Task description: Search the data for the string "none" and copy each line where it turns up.

Stored items from a collection
-- ==== Sys2Proof/Machine/RegWrite.lean ====
section
/-! DEFINITION. RegWrite.lean: what a write of each register word does (R8, R9, R439 to R462 and the owning chapters):
header words, stored words with their refusals, staged words, and the action words. -/
namespace Sys2Proof.Machine

/-! ### Storing -/

/-- Store the bits of `mask`. -/
def State.store (s : State) (a : Nat) (mask v : Word) : State := s.setReg a ((s.reg a &&& ~~~mask) ||| (v &&& mask))

/-- Store the bits of `mask`; the old word stays in use until its instant. -/
def State.storeHeld (s : State) (a : Nat) (mask v : Word) : State := s.holdReg a ((s.reg a &&& ~~~mask) ||| (v &&& mask))

/-- Store the bits of `mask` where the value is permitted, else set the page's CFGREJ. -/
def State.storeIf (s : State) (ok : Bool) (ev : Fld) (a : Nat) (mask v : Word) : State := if ok then s.store a mask v else s.evt ev

/-- `storeIf` for a word whose effect waits. -/
def State.heldIf (s : State) (ok : Bool) (ev : Fld) (a : Nat) (mask v : Word) : State := if ok then s.storeHeld a mask v else s.evt ev

/-- The bits of the fields `l`, each its low bit and width. -/
def fieldBits (l : List (Nat × Nat)) : Word := l.foldl (fun m f => m ||| BitVec.ofNat 16 ((2 ^ f.2 - 1) * 2 ^ f.1)) 0

/-- Those of the fields `l` that a write leaves 0. -/
def zeroFields (v : Word) (l : List (Nat × Nat)) : List (Nat × Nat) := l.filter (fun f => fieldOf v f.1 f.2 == 0)

/-- Store the bits of `mask` but for the refused fields, which set the page's CFGREJ (R461). (DEDUCED, log 145) -/
def State.storeBut (s : State) (bad : List (Nat × Nat)) (ev : Fld) (a : Nat) (mask v : Word) : State :=
  (if bad.isEmpty then s else s.evt ev).store a (mask &&& ~~~fieldBits bad) v

/-- `storeBut` for a word whose effect waits. -/
def State.heldBut (s : State) (bad : List (Nat × Nat)) (ev : Fld) (a : Nat) (mask v : Word) : State :=
  (if bad.isEmpty then s else s.evt ev).storeHeld a (mask &&& ~~~fieldBits bad) v

/-- A low word of a value that spans several words (R462). -/
def State.stageWord (s : State) (a : Nat) (v : Word) : State := { s with staged := put s.staged a (some v) }

/-- The low word of a value whose higher word is being written. -/
def State.stagedLow (s : State) (a : Nat) : Word := (look s.staged a).getD (s.reg a)

/-- Forget a staged word. -/
def State.unstage (s : State) (a : Nat) : State := { s with staged := put s.staged a none }

/-- The higher word of a two-word value is written: both words are stored (R462). -/
def State.storePair (s : State) (lo : Nat) (mask v : Word) : State :=
  ((s.setReg lo (s.stagedLow lo)).unstage lo).store (lo + 1) mask v

/-- `storePair` for a value whose effect waits. -/
def State.storePairHeld (s : State) (lo : Nat) (mask v : Word) : State :=
  ((s.holdReg lo (s.stagedLow lo)).unstage lo).storeHeld (lo + 1) mask v

/-- The highest word of a three-word value is written: all three are stored (R462). -/
def State.storeTriple (s : State) (lo : Nat) (mask v : Word) : State :=
  ((s.setReg lo (s.stagedLow lo)).unstage lo).storePair (lo + 1) mask v

/-- `n` lies from `lo` to `hi`. -/
def within (lo hi n : Nat) : Bool := decide (lo ≤ n) && decide (n ≤ hi)

/-- The key byte of a CTRL word. -/
def keyOf (v : Word) : Byte := BitVec.ofNat 8 (v.toNat / 256)

/-! ### Header words (R459, R460) -/

/-- The EVT_EN bits of a page: those its EVT defines. -/
def evtMask : Nat → Word
  | 0x01 => 0xFF#16
  | 0x02 => 0x3F#16
  | 0x03 => 0x7F#16
  | 0x04 => 0x1FF#16
  | 0x05 => 0x3F#16
  | 0x06 => 0x7F#16
  | 0x07 => 0xF#16
  | 0x0C => 0x3F#16
  | 0x0D => 0x1F#16
  | 0x0E => 0x1F#16
  | 0x0F => 0x3F#16
  | 0x10 => 0x3FF#16
  | 0x11 => 1#16
  | 0x12 => 0x1F#16
  | 0x13 => 0x3F#16
  | 0x14 => 1#16
  | 0x15 => 0x1FF#16
  | 0x16 => 0x3FF#16
  | 0x17 => 0xF#16
  | 0x18 => 0x7F#16
  | 0x19 => 0x3FF#16
  | 0x1A => 0xFF#16
  | 0x1B => 7#16
  | 0x1C => 0xF#16
  | 0x1D => 0x3F#16
  | 0x1E => 3#16
  | _ => 0#16

/-- SYS.CTRL (R74): with the right key SLEEP is taken before SWRST. (DEDUCED, log 100) -/
def State.sysCtrl (s : State) (v : Word) : State :=
  if keyOf v ≠ 0xA5#8 then s.evt SYS.EVT.KEYREJ
  else if v.getLsbD 1 then s.sleepHost 0xA5#8
  else if v.getLsbD 0 then s.swrst 0xA5#8 else s

/-- CFGGUARD.CTRL (R455), its bits in order. (DEDUCED, log 101) -/
def State.guardCtrl (s : State) (v : Word) : State :=
  s.cfgKeyed (keyOf v) (fun s =>
    let s := if v.getLsbD 0 then s.cfgArm else s
    let s := if v.getLsbD 1 then s.cfgOpen else s
    let s := if v.getLsbD 2 then s.persist else s
    if v.getLsbD 3 then s.unpersist else s)

/-- SAFE.CTRL (R280). -/
def State.safeCtrl (s : State) (v : Word) : State :=
  if keyOf v ≠ 0xA5#8 then s.evt SAFE.EVT.KEYREJ
  else
    let s := if v.getLsbD 0 then s.safeTrip 0xA5#8 else s
    if v.getLsbD 1 then s.safeRetest 0xA5#8 else s

/-- A write of a page's CTRL word: its action bits in bit order. -/
def State.ctrlWrite (s : State) (page : Nat) (v : Word) : State :=
  let b := fun (i : Nat) => v.getLsbD i
  let a := linear page 1
  match page with
  | 0x01 => s.sysCtrl v
  | 0x02 => s.guardCtrl v
  | 0x04 =>
    let s := if b 0 then s.retrain .up (b 2) else s
    if b 1 then s.retrain .dn (b 2) else s
  | 0x05 => if b 0 then s.clearCaches else s
  | 0x06 => if b 0 then s.discardWaiting (s.get { QUEUE.QSEL with w := 6 }) else s
  | 0x07 =>
    let s := s.writeFineen (b 0)
    if b 1 then s.restartCmd else s
  | 0x0C => (s.storeHeld a 3#16 v).currStatus
  | 0x0D => s.storeHeld a 1#16 v
  | 0x0E => s.storeHeld a 1#16 v
  | 0x10 =>
    let s := s.store a 8#16 v
    let s := if b 0 then s.calRun else s
    let s := if b 1 then s.calAbort else s
    if b 2 then s.sysZero else s
  | 0x12 =>
    let s := if b 0 then { s with bal := { s.bal with stopReq := true } } else s
    let s := if b 1 then s.relearn else s
    if b 2 then { s with bal := { s.bal with retestReq := true } } else s
  | 0x13 =>
    let s := s.store a 4#16 v
    let s := if b 0 then s.impGo else s
    if b 1 then s.impAbort true else s
  | 0x15 => s.safeCtrl v
  | 0x17 => if b 0 then s.clrAll else s
  | 0x18 =>
    let s := if b 0 then s.galClear (keyOf v) else s
    if b 1 then s.xfer else s
  | 0x19 =>
    let s := if b 0 then s.format (keyOf v) else s
    let s := if b 1 then s.dumpStart else s
    if b 2 then (if s.flState = 1 then s.setFl { s.fl with scrubLeft := s.ringN } else s) else s
  | 0x1A =>
    let s := if b 0 then s.tipSearchReq else s
    let s := if b 1 then s.tipPollNow else s
    if b 2 then s.tipClear else s
  | 0x1C =>
    let s := if b 0 then s.tblCheck else s
    if b 1 then s.tblDel else s
  | 0x1D => if b 0 then s.diagNow else s
  | _ => s

/-! ### Words with rules of their own -/

/-- LINK.CFG (R344). -/
def State.linkCfg (s : State) (v : Word) : State :=
  (s.heldIf (fieldOf v 2 2 != 3 && fieldOf v 4 2 != 3) LINK.EVT.CFGREJ LINK.CFG.word.addr 0x3F#16 v).linkStatus

/-- QUEUE.QEN word `w`, in which Q0, Q2 and Q3 read 1: the four words are one value, which QEN3 takes up (R462). A queue switched off
discards its waiting blocks and its open one (R361). (DEDUCED, log 98) -/
def State.qenWrite (s : State) (w : Nat) (v : Word) : State :=
  if w < 3 then s.stageWord (QUEUE.QEN0.plus w).addr (if w = 0 then v ||| 0xD#16 else v)
  else
    let s := forEach (List.range 3) (fun (i : Nat) (s : State) =>
      let a := (QUEUE.QEN0.plus i).addr
      (s.setReg a (s.stagedLow a)).unstage a) s
    forEach (List.range 64) (fun (q : Nat) (s : State) =>
      if s.qEnabled q then s
      else if 4 ≤ q ∧ q ≤ 41 then { s.discardWaiting q with cells := { s.cells with openBlk := put s.cells.openBlk (q - 4) none } }
      else s.discardWaiting q) (s.setReg (QUEUE.QEN0.plus 3).addr v)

Problem solution:
def State.unstage (s : State) (a : Nat) : State := { s with staged := put s.staged a none }
      else if 4 ≤ q ∧ q ≤ 41 then { s.discardWaiting q with cells := { s.cells with openBlk := put s.cells.openBlk (q - 4) none } }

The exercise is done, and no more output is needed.